Medellín /
Manel Dalmau Etxalar
"Se apaga el sol al sur de Medellín. Se
respira una furia que escupe frenazos, estafas, balazos y navajazos. Los
peatones atraviesan con un miedo desatado a ser atropellados en los pasos de
cebra, o a ser atracados en la esquina sin nombre, o asesinados en los
callejones sin apellidos. Es el pánico diario de una ciudad con leyes
invisibles, donde los turistas buscan polvos mágicos y los hambrientos devoran
las partículas de la miseria.
Medellín es una villa vestida de novia
decepcionada, que se le corrió el maquillaje de la eterna primavera con el
sudor de los aguaceros y el temblor de un sol impertinente. El amor es un caso
sin resolver, la capital del departamento de Antioquia tiene la etiqueta de
antro peligroso, donde la amabilidad es un truco y la cortesía una trampa. Así
es retratada por cronistas extranjeros atrapados a sus clichés, periodistas de
lenguaje amarillo o visitantes perezosos.
Y Valentín se pasea por Medellín del mismo modo
que se dejó llevar por la Barcelona yonqui, el París racista, una Nápoles de
camorra, un Buenos Aires traidor o una Nueva York sin ideas.
Y Valentín, amante eterno, encontró la cortesía
del amor a los pies del desconsuelo de mármol barcelonés, en el cementerio
parisino de Père Lachaise, en el horizonte marítimo del puerto napolitano, en
la boca gritona bonaerense, o en la pequeña Italia neoyorquina.
Y en una noche cualquiera, en esta furiosa
Medellín, Valentín encuentra confesionarios con sosiego en algunos parques sin
cagadas de perro, en algunas orillas de aceras sin peatones, en grotescos
rincones pintados con luz de gas, en esta ciudad colombiana fascinante, con su
rostro sin muecas, con su amor derramado por todas partes, es otra Medellín, la
de gente trabajadora, la de la creatividad que se mueve con más ganas que buena
estrella, la de amores y amistades que sobreviven a las etiquetas, a la
violencia, a la soberbia.
En la esquina de la casa museo Otraparte, esa que
sobrevive frente a una gasolinera con recelos y restaurantes de mordiscos
chatarra, hay una puerta de hierro fundido con una frase en latín:
“Cave canem
seu domus dominum”.
Esa puerta abierta como una boca de quijada rota,
te lleva al universo eterno de Fernando González, un brujo antioqueño,
colombiano, latinoamericano, de mundo redondo y completo.

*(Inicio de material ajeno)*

/-! ### setPan -/

@[simp] theorem setPan_pans (s : State) (u : Nat) (x : PanSt) : (s.setPan u x).pans = smPut .reset s.pans u x := rfl
@[simp] theorem setPan_pending (s : State) (u : Nat) (x : PanSt) : (s.setPan u x).pending = s.pending := rfl
@[simp] theorem setPan_csr (s : State) (u : Nat) (x : PanSt) : (s.setPan u x).csr = s.csr := rfl
@[simp] theorem setPan_mem (s : State) (u : Nat) (x : PanSt) : (s.setPan u x).mem = s.mem := rfl
@[simp] theorem setPan_gran (s : State) (u : Nat) (x : PanSt) : (s.setPan u x).gran = s.gran := rfl
@[simp] theorem setPan_ecc (s : State) (u : Nat) (x : PanSt) : (s.setPan u x).ecc = s.ecc := rfl
@[simp] theorem setPan_metaFlip (s : State) (u : Nat) (x : PanSt) : (s.setPan u x).metaFlip = s.metaFlip := rfl
@[simp] theorem setPan_flipped (s : State) (u : Nat) (x : PanSt) : (s.setPan u x).flipped = s.flipped := rfl
@[simp] theorem setPan_csumBad (s : State) (u : Nat) (x : PanSt) : (s.setPan u x).csumBad = s.csumBad := rfl
@[simp] theorem setPan_cores (s : State) (u : Nat) (x : PanSt) : (s.setPan u x).cores = s.cores := rfl
@[simp] theorem setPan_stks (s : State) (u : Nat) (x : PanSt) : (s.setPan u x).stks = s.stks := rfl
@[simp] theorem setPan_parts (s : State) (u : Nat) (x : PanSt) : (s.setPan u x).parts = s.parts := rfl
@[simp] theorem setPan_batches (s : State) (u : Nat) (x : PanSt) : (s.setPan u x).batches = s.batches := rfl
@[simp] theorem setPan_batchSeq (s : State) (u : Nat) (x : PanSt) : (s.setPan u x).batchSeq = s.batchSeq := rfl
@[simp] theorem setPan_sealing (s : State) (u : Nat) (x : PanSt) : (s.setPan u x).sealing = s.sealing := rfl
@[simp] theorem setPan_colls (s : State) (u : Nat) (x : PanSt) : (s.setPan u x).colls = s.colls := rfl
@[simp] theorem setPan_host (s : State) (u : Nat) (x : PanSt) : (s.setPan u x).host = s.host := rfl
@[simp] theorem setPan_dieUp (s : State) (u : Nat) (x : PanSt) : (s.setPan u x).dieUp = s.dieUp := rfl
@[simp] theorem setPan_msixHeld (s : State) (u : Nat) (x : PanSt) : (s.setPan u x).msixHeld = s.msixHeld := rfl
@[simp] theorem setPan_msixSent (s : State) (u : Nat) (x : PanSt) : (s.setPan u x).msixSent = s.msixSent := rfl
@[simp] theorem setPan_repairDue (s : State) (u : Nat) (x : PanSt) : (s.setPan u x).repairDue = s.repairDue := rfl
@[simp] theorem setPan_sent (s : State) (u : Nat) (x : PanSt) : (s.setPan u x).sent = s.sent := rfl
@[simp] theorem setPan_tx (s : State) (u : Nat) (x : PanSt) : (s.setPan u x).tx = s.tx := rfl
@[simp] theorem setPan_tick (s : State) (u : Nat) (x : PanSt) : (s.setPan u x).tick = s.tick := rfl
@[simp] theorem setPan_power (s : State) (u : Nat) (x : PanSt) : (s.setPan u x).power = s.power := rfl
@[simp] theorem setPan_answer (s : State) (u : Nat) (x : PanSt) : (s.setPan u x).answer = s.answer := rfl
@[simp] theorem setPan_delivered (s : State) (u : Nat) (x : PanSt) : (s.setPan u x).delivered = s.delivered := rfl
@[simp] theorem setPan_net (s : State) (u : Nat) (x : PanSt) : (s.setPan u x).net = s.net := rfl
@[simp] theorem setPan_link (s : State) (u : Nat) (x : PanSt) : (s.setPan u x).link = s.link := rfl
@[simp] theorem setPan_mod (s : State) (u : Nat) (x : PanSt) : (s.setPan u x).mod = s.mod := rfl
@[simp] theorem setPan_sec (s : State) (u : Nat) (x : PanSt) : (s.setPan u x).sec = s.sec := rfl
@[simp] theorem setPan_asy (s : State) (u : Nat) (x : PanSt) : (s.setPan u x).asy = s.asy := rfl
@[simp] theorem setPan_age (s : State) (u : Nat) (x : PanSt) : (s.setPan u x).age = s.age := rfl
@[simp] theorem setPan_free (s : State) (u : Nat) (x : PanSt) : (s.setPan u x).free = s.free := rfl

/-! ### setGranule -/

@[simp] theorem setGranule_gran (s : State) (g : Nat) (x : Gran) : (s.setGranule g x).gran = smPut Gran.empty s.gran g x := rfl
@[simp] theorem setGranule_pending (s : State) (g : Nat) (x : Gran) : (s.setGranule g x).pending = s.pending := rfl
@[simp] theorem setGranule_csr (s : State) (g : Nat) (x : Gran) : (s.setGranule g x).csr = s.csr := rfl
@[simp] theorem setGranule_mem (s : State) (g : Nat) (x : Gran) : (s.setGranule g x).mem = s.mem := rfl
@[simp] theorem setGranule_ecc (s : State) (g : Nat) (x : Gran) : (s.setGranule g x).ecc = s.ecc := rfl
@[simp] theorem setGranule_metaFlip (s : State) (g : Nat) (x : Gran) : (s.setGranule g x).metaFlip = s.metaFlip := rfl
@[simp] theorem setGranule_flipped (s : State) (g : Nat) (x : Gran) : (s.setGranule g x).flipped = s.flipped := rfl
@[simp] theorem setGranule_csumBad (s : State) (g : Nat) (x : Gran) : (s.setGranule g x).csumBad = s.csumBad := rfl
@[simp] theorem setGranule_cores (s : State) (g : Nat) (x : Gran) : (s.setGranule g x).cores = s.cores := rfl
@[simp] theorem setGranule_stks (s : State) (g : Nat) (x : Gran) : (s.setGranule g x).stks = s.stks := rfl
@[simp] theorem setGranule_parts (s : State) (g : Nat) (x : Gran) : (s.setGranule g x).parts = s.parts := rfl
@[simp] theorem setGranule_pans (s : State) (g : Nat) (x : Gran) : (s.setGranule g x).pans = s.pans := rfl
@[simp] theorem setGranule_batches (s : State) (g : Nat) (x : Gran) : (s.setGranule g x).batches = s.batches := rfl
@[simp] theorem setGranule_batchSeq (s : State) (g : Nat) (x : Gran) : (s.setGranule g x).batchSeq = s.batchSeq := rfl
@[simp] theorem setGranule_sealing (s : State) (g : Nat) (x : Gran) : (s.setGranule g x).sealing = s.sealing := rfl
@[simp] theorem setGranule_colls (s : State) (g : Nat) (x : Gran) : (s.setGranule g x).colls = s.colls := rfl
@[simp] theorem setGranule_host (s : State) (g : Nat) (x : Gran) : (s.setGranule g x).host = s.host := rfl
@[simp] theorem setGranule_dieUp (s : State) (g : Nat) (x : Gran) : (s.setGranule g x).dieUp = s.dieUp := rfl
@[simp] theorem setGranule_msixHeld (s : State) (g : Nat) (x : Gran) : (s.setGranule g x).msixHeld = s.msixHeld := rfl
@[simp] theorem setGranule_msixSent (s : State) (g : Nat) (x : Gran) : (s.setGranule g x).msixSent = s.msixSent := rfl
@[simp] theorem setGranule_repairDue (s : State) (g : Nat) (x : Gran) : (s.setGranule g x).repairDue = s.repairDue := rfl
@[simp] theorem setGranule_sent (s : State) (g : Nat) (x : Gran) : (s.setGranule g x).sent = s.sent := rfl
@[simp] theorem setGranule_tx (s : State) (g : Nat) (x : Gran) : (s.setGranule g x).tx = s.tx := rfl
@[simp] theorem setGranule_tick (s : State) (g : Nat) (x : Gran) : (s.setGranule g x).tick = s.tick := rfl
@[simp] theorem setGranule_power (s : State) (g : Nat) (x : Gran) : (s.setGranule g x).power = s.power := rfl
@[simp] theorem setGranule_answer (s : State) (g : Nat) (x : Gran) : (s.setGranule g x).answer = s.answer := rfl
@[simp] theorem setGranule_delivered (s : State) (g : Nat) (x : Gran) : (s.setGranule g x).delivered = s.delivered := rfl
@[simp] theorem setGranule_net (s : State) (g : Nat) (x : Gran) : (s.setGranule g x).net = s.net := rfl
@[simp] theorem setGranule_link (s : State) (g : Nat) (x : Gran) : (s.setGranule g x).link = s.link := rfl
@[simp] theorem setGranule_mod (s : State) (g : Nat) (x : Gran) : (s.setGranule g x).mod = s.mod := rfl
@[simp] theorem setGranule_sec (s : State) (g : Nat) (x : Gran) : (s.setGranule g x).sec = s.sec := rfl
@[simp] theorem setGranule_asy (s : State) (g : Nat) (x : Gran) : (s.setGranule g x).asy = s.asy := rfl
@[simp] theorem setGranule_age (s : State) (g : Nat) (x : Gran) : (s.setGranule g x).age = s.age := rfl
@[simp] theorem setGranule_free (s : State) (g : Nat) (x : Gran) : (s.setGranule g x).free = s.free := rfl

/-! ### send -/

@[simp] theorem send_sent (s : State) (m : Sent) : (s.send m).sent = s.sent ++ [m] := rfl
@[simp] theorem send_pending (s : State) (m : Sent) : (s.send m).pending = s.pending := rfl
@[simp] theorem send_csr (s : State) (m : Sent) : (s.send m).csr = s.csr := rfl
@[simp] theorem send_mem (s : State) (m : Sent) : (s.send m).mem = s.mem := rfl
@[simp] theorem send_gran (s : State) (m : Sent) : (s.send m).gran = s.gran := rfl
@[simp] theorem send_ecc (s : State) (m : Sent) : (s.send m).ecc = s.ecc := rfl
@[simp] theorem send_metaFlip (s : State) (m : Sent) : (s.send m).metaFlip = s.metaFlip := rfl
@[simp] theorem send_flipped (s : State) (m : Sent) : (s.send m).flipped = s.flipped := rfl
@[simp] theorem send_csumBad (s : State) (m : Sent) : (s.send m).csumBad = s.csumBad := rfl
@[simp] theorem send_cores (s : State) (m : Sent) : (s.send m).cores = s.cores := rfl
@[simp] theorem send_stks (s : State) (m : Sent) : (s.send m).stks = s.stks := rfl
@[simp] theorem send_parts (s : State) (m : Sent) : (s.send m).parts = s.parts := rfl
@[simp] theorem send_pans (s : State) (m : Sent) : (s.send m).pans = s.pans := rfl
@[simp] theorem send_batches (s : State) (m : Sent) : (s.send m).batches = s.batches := rfl
@[simp] theorem send_batchSeq (s : State) (m : Sent) : (s.send m).batchSeq = s.batchSeq := rfl
@[simp] theorem send_sealing (s : State) (m : Sent) : (s.send m).sealing = s.sealing := rfl
@[simp] theorem send_colls (s : State) (m : Sent) : (s.send m).colls = s.colls := rfl
@[simp] theorem send_host (s : State) (m : Sent) : (s.send m).host = s.host := rfl
@[simp] theorem send_dieUp (s : State) (m : Sent) : (s.send m).dieUp = s.dieUp := rfl
@[simp] theorem send_msixHeld (s : State) (m : Sent) : (s.send m).msixHeld = s.msixHeld := rfl
@[simp] theorem send_msixSent (s : State) (m : Sent) : (s.send m).msixSent = s.msixSent := rfl
@[simp] theorem send_repairDue (s : State) (m : Sent) : (s.send m).repairDue = s.repairDue := rfl
@[simp] theorem send_tx (s : State) (m : Sent) : (s.send m).tx = s.tx := rfl
@[simp] theorem send_tick (s : State) (m : Sent) : (s.send m).tick = s.tick := rfl
@[simp] theorem send_power (s : State) (m : Sent) : (s.send m).power = s.power := rfl
@[simp] theorem send_answer (s : State) (m : Sent) : (s.send m).answer = s.answer := rfl
@[simp] theorem send_delivered (s : State) (m : Sent) : (s.send m).delivered = s.delivered := rfl
@[simp] theorem send_net (s : State) (m : Sent) : (s.send m).net = s.net := rfl
@[simp] theorem send_link (s : State) (m : Sent) : (s.send m).link = s.link := rfl
@[simp] theorem send_mod (s : State) (m : Sent) : (s.send m).mod = s.mod := rfl
@[simp] theorem send_sec (s : State) (m : Sent) : (s.send m).sec = s.sec := rfl
@[simp] theorem send_asy (s : State) (m : Sent) : (s.send m).asy = s.asy := rfl
@[simp] theorem send_age (s : State) (m : Sent) : (s.send m).age = s.age := rfl
@[simp] theorem send_free (s : State) (m : Sent) : (s.send m).free = s.free := rfl

/-! ### Parts of the block by number, after an update -/

theorem nth_setNth_same {α : Type} (d : α) (l : List α) (i : Nat) (x : α) (h : i < l.length) : nth d (setNth l i x) i = x := by
  simp [nth, setNth, h]

theorem nth_setNth_ne {α : Type} (d : α) (l : List α) (i j : Nat) (x : α) (h : j ≠ i) : nth d (setNth l i x) j = nth d l j := by
  simp [nth, setNth, List.getElem?_set_ne (Ne.symm h)]

@[simp] theorem length_setNth {α : Type} (l : List α) (i : Nat) (x : α) : (setNth l i x).length = l.length := by simp [setNth]

theorem core_setCore_same (s : State) (c : Nat) (k : CoreSt) (h : c < s.cores.length) : (s.setCore c k).core c = k :=
  nth_setNth_same _ _ _ _ h

theorem core_setCore_ne (s : State) (c d : Nat) (k : CoreSt) (h : d ≠ c) : (s.setCore c k).core d = s.core d :=
  nth_setNth_ne _ _ _ _ _ h

theorem part_setPart_same (s : State) (p : Nat) (k : PartSt) (h : p < s.parts.length) : (s.setPart p k).part p = k :=
  nth_setNth_same _ _ _ _ h

theorem part_setPart_ne (s : State) (p q : Nat) (k : PartSt) (h : q ≠ p) : (s.setPart p k).part q = s.part q :=
  nth_setNth_ne _ _ _ _ _ h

Por allí vivió con su esposa, sus brisas, sus
hijos, sus lluvias, sus hermanos, sus espíritus, sus amigos, sus pensamientos.
Hay un jardín, saqueado con orgullo por las manos
de los desheredados de esta ciudad, caminado en silencio por los lectores de la
vida, descubierto por la curiosidad de los viajeros, coloreado por las paletas
de los artistas, fotografiado por las pupilas de las princesas, grabado por las
avenidas de las televisiones, añorado por nadaístas, anarquistas y locos de la
nada.
En ese jardín alumbrado por la sombra de los
mangos y las raíces de plantas que hablan solas, donde las ardillas se sienten
reinas y las abejas son dueñas del sabor de su miel, se plantaron tres bancas
que son como las gradas de un estadio de fútbol, o butacas de un teatro, o
asientos de un bus de largo recorrido o de una estación de tren o de un
apeadero para el sofoco.
Es de noche honda, con un azabache descarado que
amaga la sonrisa de la luna tras esas ramas robustas de los árboles que
protegen el jardín de Otraparte y que someten en forma de cruz la transparencia
de un cielo desenfocado.
Y en esas bancas se sientan los solitarios, que
alumbran sus lecturas con la llama de las candelas, de los cigarrillos o de sus
demonios. Unos leyeron a Poe, en busca de Annabel Lee, otros a Bécquer, a
Cortázar, a Machado, a Borges, al Rivas o a los negroides de Fernando.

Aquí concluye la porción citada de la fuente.